* [INPUT FOR THIS TASK]:
....

/-- Settles O31: the store reads as the bytes that it was made of, and every other field is given by the start itself. -/
theorem runBindsExactlyTheBytes : Obligations.RunBindsExactlyTheBytes := by
  unfold Obligations.RunBindsExactlyTheBytes
  intro bytes s
  exact ⟨progByte_beginRun bytes s, rfl, rfl, rfl, readReg_beginRun bytes s, rfl, rfl⟩

/-- The two bytes placed at `pc` are the ones that the next step fetches. -/
theorem fetch_placeAtPc {s : State} (hwf : Memory.wf s.prog = true) (b0 b1 : Byte) :
    (s.placeAtPc b0 b1).fetch = some (b0, b1) := by
  have hwf' : Memory.wf (Memory.write s.prog s.pc b0) = true := Memory.write_wf hwf s.pc b0
  have hlen : ¬ max s.progLen (s.pc + 2) - s.pc < 2 := by omega
  simp [State.fetch, State.placeAtPc, hlen, Memory.read_write hwf', Memory.read_write hwf]

theorem decode_of_decodeTableWord {nbits w : Nat} {i : Instr} (h : decodeTableWord nbits w = some i) :
    decode (tableBytes nbits w).1 (tableBytes nbits w).2 = .instr i := by
  unfold decodeTableWord at h
  split at h
  case h_1 j hd =>
    cases h
    exact hd
  case h_2 => cases h

/-- Settles O44: the placed state is in Running and fetches the word's two bytes, which decode to the instruction; a write
keeps the store canonical. -/
theorem placedWordIsTheNextInstruction : Obligations.PlacedWordIsTheNextInstruction := by
  unfold Obligations.PlacedWordIsTheNextInstruction
  intro s nbits w i hwf hw
  have hf : (s.withFetchWord nbits w).fetch = some ((tableBytes nbits w).1, (tableBytes nbits w).2) :=
    fetch_placeAtPc hwf _ _
  exact ⟨step_of_fetch_instr rfl hf (decode_of_decodeTableWord hw), Memory.write_wf (Memory.write_wf hwf _ _) _ _⟩

end Sys2Proof.Machine

/-! PROOF. Runs (R19, R58, R128 to R130, R141): what every state of a run keeps, the last step of a run, where it fetches,
how it ends, and what it does not depend on. -/

namespace Sys2Proof.Machine

/-! The states of a run, one after the other. -/

section
variable {bytes : List Byte} {s : State} {j k : Nat}

/-- What holds at the start of a run and is kept by every step holds throughout the run. -/
theorem stateAfter_of_step_keeps {P : State → Prop} (hstep : ∀ u t, P u → step u = .next t → P t)
    (h0 : P (beginRun bytes s)) (k : Nat) : P (stateAfter bytes k s) := by
  induction k with
  | zero => exact h0
  | succ k ih =>
    by_cases hr : (stateAfter bytes k s).runState = .running
    · obtain ⟨t, ht⟩ := step_answers_next hr
      rw [stateAfter_succ_of_step ht]
      exact hstep _ _ ih ht
    · rw [stateAfter_succ_of_not_running hr]
      exact ih

theorem step_stateAfter (hr : (stateAfter bytes k s).runState = .running) :
    step (stateAfter bytes k s) = .next (stateAfter bytes (k + 1) s) := by
  obtain ⟨t, ht⟩ := step_answers_next hr
  rw [stateAfter_succ_of_step ht, ht]

/-- Where a run has ended it stays. -/
theorem stateAfter_of_ended (hjk : j ≤ k) (hend : (stateAfter bytes j s).runState ≠ .running) :
    stateAfter bytes k s = stateAfter bytes j s := by
  induction k, hjk using Nat.le_induction with
  | base => rfl
  | succ k _ ih =>
    have hk : (stateAfter bytes k s).runState ≠ .running := by rwa [ih]
    rw [stateAfter_succ_of_not_running hk, ih]

theorem running_of_running_later (hjk : j ≤ k) (hr : (stateAfter bytes k s).runState = .running) :
    (stateAfter bytes j s).runState = .running := by
  by_contra hend
  rw [stateAfter_of_ended hjk hend] at hr
  exact hend hr

/-- A run that has ended has a last step, which is taken in Running like all before it. -/
theorem exists_last_step (hend : (stateAfter bytes k s).runState ≠ .running) :
    ∃ p, p < k ∧ (stateAfter bytes p s).runState = .running ∧ stateAfter bytes (p + 1) s = stateAfter bytes k s := by
  induction k with
  | zero => exact absurd rfl hend
  | succ k ih =>
    by_cases hr : (stateAfter bytes k s).runState = .running
    · exact ⟨k, Nat.lt_succ_self k, hr, rfl⟩
    · obtain ⟨p, hpk, hp, heq⟩ := ih hr
      exact ⟨p, Nat.lt_succ_of_lt hpk, hp, by rw [heq, stateAfter_succ_of_not_running hr]⟩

....

* [REQUIRED ACTION]: The lines above from the one containing "case h_2 => cases h" through the one containing "fetch_placeAtPc hwf _ _" are to be set down exactly, and no others.

* [ANSWER AREA]:
  case h_2 => cases h

/-- Settles O44: the placed state is in Running and fetches the word's two bytes, which decode to the instruction; a write
keeps the store canonical. -/
theorem placedWordIsTheNextInstruction : Obligations.PlacedWordIsTheNextInstruction := by
  unfold Obligations.PlacedWordIsTheNextInstruction
  intro s nbits w i hwf hw
  have hf : (s.withFetchWord nbits w).fetch = some ((tableBytes nbits w).1, (tableBytes nbits w).2) :=
    fetch_placeAtPc hwf _ _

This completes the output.